Print the lines in the listing below that fall between the line with "t.hart.firmware = s.hart.firmware" and the line with "s.poisonFrom q d d", those two lines included, exactly as they stand and with nothing else.

BEGIN

-- ==== Sys2Proof/Safety.lean ====
section
/-!
DEFINITION. A safe run, and the words that the statements use: what an instruction leaves unchanged, how it ends, the
register and the group that it writes, and the conditions under which it runs.
-/

namespace Sys2Proof.Machine

/-! Runs. -/

/-- `t` comes after some steps from `s`. -/
inductive Reaches : State → State → Prop where
  | refl (s : State) : Reaches s s
  | step {s t u : State} : Reaches s t → Machine.step t = .next u → Reaches s u

/-- A run from `s` on which no fatal error stops the device (R381). -/
def SafeFrom (s : State) : Prop := ∀ t, Reaches s t → t.fatal = none

/-! Frames. -/

/-- A piece of the state that an instruction may change. The PC, SEQF's history, when control reached the PC, a wait, and at task
privilege ELX and m7, and the drops that a diagonal instruction leaves to land belong to how an instruction ends and are said by `Retires`
and its like. -/
inductive Piece where
  | x | v | e | far
  /-- m1 to m6, and m7 at firmware privilege, which keeps it (the model's choice, notes/assumptions/14.md). -/
  | m
  | bs | ap | h | ac | streams
  /-- ELX at firmware privilege, which keeps it (the model's choice, notes/assumptions/14.md). -/
  | elx
  /-- VL, VTY, STRIPN, WMBASE and SRBASE. -/
  | strip
  | fflags | dgdrop | lidx | togest | retuse
  /-- The hart's loop buffer. -/
  | loop
  /-- Every other CSR that is held as a word. -/
  | csrs
  | bars | lates | promise
  /-- DECLOSS and the like, and what the access unit has not read yet. -/
  | decoupling
  | acted | fwEvent | privilege
  /-- The stores that the hart's later writes follow (R262). -/
  | ordered
  /-- What is left of an instruction that has begun: fault records to write, or a synchronous LAUNCH that has pushed its graph. -/
  | trapping
  /-- The slot, the task and its identity; the counters that freed slots keep. -/
  | task
  | parked | inputs | choices
  /-- Every byte, as every agent of every die sees it. -/
  | memory
  /-- The mark of every doubleword, as every agent of every die sees it. -/
  | poison
  /-- The stores on their way to the other dies. -/
  | stores
  | tags | tlb | fetched | readOnly | lanes | steps | cycle | pageTable | dies | cmds | sets | barriers
  /-- Graphs, their numbers and the dispatchers' waiting writes. -/
  | graphs
  | arenas | exports | replicas
  /-- What the host, the peers and firmware's registers hold. -/
  | device
  | fatal
  deriving DecidableEq, Repr

/-- The piece is the same in both states. -/
def Piece.Same : Piece → State → State → Prop
  | .x, s, t => t.hart.x = s.hart.x
  | .v, s, t => t.hart.own.v = s.hart.own.v
  | .e, s, t => t.hart.own.e = s.hart.own.e
  | .far, s, t => t.hart.far = s.hart.far
  | .m, s, t => ∀ k, k ≠ 7 ∨ s.hart.firmware = true → t.hart.getM k = s.hart.getM k
  | .bs, s, t => t.hart.bs = s.hart.bs
  | .ap, s, t => t.hart.ap = s.hart.ap
  | .h, s, t => t.hart.h = s.hart.h
  | .ac, s, t => t.hart.ac = s.hart.ac ∧ t.hart.retiring = s.hart.retiring
  | .streams, s, t => t.hart.streams = s.hart.streams
  | .elx, s, t => s.hart.firmware = true → t.hart.csr.elx = s.hart.csr.elx
  | .strip, s, t => t.hart.csr.vl = s.hart.csr.vl ∧ t.hart.csr.vty = s.hart.csr.vty ∧ t.hart.csr.stripn = s.hart.csr.stripn ∧
      t.hart.csr.wmbase = s.hart.csr.wmbase ∧ t.hart.csr.srbase = s.hart.csr.srbase
  | .fflags, s, t => t.hart.csr.fflags = s.hart.csr.fflags
  | .dgdrop, s, t => t.hart.csr.dgdrop = s.hart.csr.dgdrop
  | .lidx, s, t => t.hart.csr.lidx = s.hart.csr.lidx
  | .togest, s, t => t.hart.csr.togest = s.hart.csr.togest
  | .retuse, s, t => t.hart.csr.retuse = s.hart.csr.retuse
  | .loop, s, t => t.hart.loop = s.hart.loop
  | .csrs, s, t =>
      let c := s.hart.csr
      let d := t.hart.csr
      d.slot = c.slot ∧ d.coreid = c.coreid ∧ d.dieid = c.dieid ∧ d.slip = c.slip ∧ d.frm = c.frm ∧ d.srseed = c.srseed ∧
      d.taskid = c.taskid ∧ d.nodeid = c.nodeid ∧ d.taskn = c.taskn ∧ d.argp = c.argp ∧ d.preempt = c.preempt ∧
      d.wscal = c.wscal ∧ d.tvec = c.tvec ∧ d.epc = c.epc ∧ d.ecause = c.ecause ∧ d.eaddr = c.eaddr ∧ d.einfo = c.einfo ∧ d.budget = c.budget
  | .bars, s, t => t.hart.bars = s.hart.bars
  | .lates, s, t => t.hart.lates = s.hart.lates
  | .promise, s, t => t.hart.promise = s.hart.promise
  | .decoupling, s, t => t.hart.counters = s.hart.counters ∧ t.hart.fromXu = s.hart.fromXu
  | .acted, s, t => t.hart.acted = s.hart.acted
  | .fwEvent, s, t => t.hart.fwEvent = s.hart.fwEvent
  | .privilege, s, t => t.hart.firmware = s.hart.firmware
  | .ordered, s, t => t.hart.ordered = s.hart.ordered
  | .trapping, s, t => t.hart.faulting = s.hart.faulting ∧ t.hart.launched = s.hart.launched
  | .task, s, t => t.hart.place = s.hart.place ∧ t.hart.run = s.hart.run ∧ t.hart.asid = s.hart.asid ∧
      t.hart.leader = s.hart.leader ∧ t.hart.pair = s.hart.pair ∧ t.hart.det = s.hart.det ∧ t.hart.task = s.hart.task ∧
      t.hart.deadline = s.hart.deadline ∧ t.hart.refetched = s.hart.refetched ∧ t.slotCounters = s.slotCounters
  | .parked, s, t => t.parked = s.parked
  | .inputs, s, t => t.agenda = s.agenda ∧ t.arg = s.arg
  | .choices, s, t => t.choices = s.choices
  | .memory, s, t => ∀ q a, t.byteAt q a = s.byteAt q a
  | .poison, s, t => ∀ q d, t.poisonFrom q d d = s.poisonFrom q d d
  | .stores, s, t => t.pend = s.pend ∧ t.storeSeq = s.storeSeq
  | .tags, s, t => t.tags = s.tags
  | .tlb, s, t => t.tlb = s.tlb
  | .fetched, s, t => t.fetched = s.fetched
  | .readOnly, s, t => t.readOnly = s.readOnly
  | .lanes, s, t => t.lanes = s.lanes
  | .steps, s, t => t.steps = s.steps
  | .cycle, s, t => t.cycle = s.cycle
  | .pageTable, s, t => t.ptbase = s.ptbase ∧ t.ptlog2 = s.ptlog2 ∧ t.trapEntry = s.trapEntry
  | .dies, s, t => t.dies = s.dies
  | .cmds, s, t => t.cmds = s.cmds
  | .sets, s, t => t.sets = s.sets
  | .barriers, s, t => t.barriers = s.barriers
  | .graphs, s, t => t.graphs = s.graphs ∧ t.nextGraph = s.nextGraph ∧ t.turns = s.turns ∧ t.dispWrites = s.dispWrites
  | .arenas, s, t => t.arenas = s.arenas
  | .exports, s, t => t.exports = s.exports
  | .replicas, s, t => t.replicas = s.replicas
  | .device, s, t => t.queues = s.queues ∧ t.assigned = s.assigned ∧ t.bar2 = s.bar2 ∧
      t.routes = s.routes ∧ t.grants = s.grants ∧ t.marks = s.marks ∧ t.ports = s.ports ∧ t.registers = s.registers ∧
      t.symbols = s.symbols ∧ t.objects = s.objects ∧ t.hostData = s.hostData ∧ t.hostErrors = s.hostErrors ∧ t.peerData = s.peerData ∧
      t.bootFailed = s.bootFailed ∧ t.dumps = s.dumps
  | .fatal, s, t => t.fatal = s.fatal

/-- Every piece but the listed ones is the same. -/
def Unchanged (l : List Piece) (s t : State) : Prop := ∀ p, p ∉ l → p.Same s t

END

YOUR SOLUTION »
  | .privilege, s, t => t.hart.firmware = s.hart.firmware
  | .ordered, s, t => t.hart.ordered = s.hart.ordered
  | .trapping, s, t => t.hart.faulting = s.hart.faulting ∧ t.hart.launched = s.hart.launched
  | .task, s, t => t.hart.place = s.hart.place ∧ t.hart.run = s.hart.run ∧ t.hart.asid = s.hart.asid ∧
      t.hart.leader = s.hart.leader ∧ t.hart.pair = s.hart.pair ∧ t.hart.det = s.hart.det ∧ t.hart.task = s.hart.task ∧
      t.hart.deadline = s.hart.deadline ∧ t.hart.refetched = s.hart.refetched ∧ t.slotCounters = s.slotCounters
  | .parked, s, t => t.parked = s.parked
  | .inputs, s, t => t.agenda = s.agenda ∧ t.arg = s.arg
  | .choices, s, t => t.choices = s.choices
  | .memory, s, t => ∀ q a, t.byteAt q a = s.byteAt q a
  | .poison, s, t => ∀ q d, t.poisonFrom q d d = s.poisonFrom q d d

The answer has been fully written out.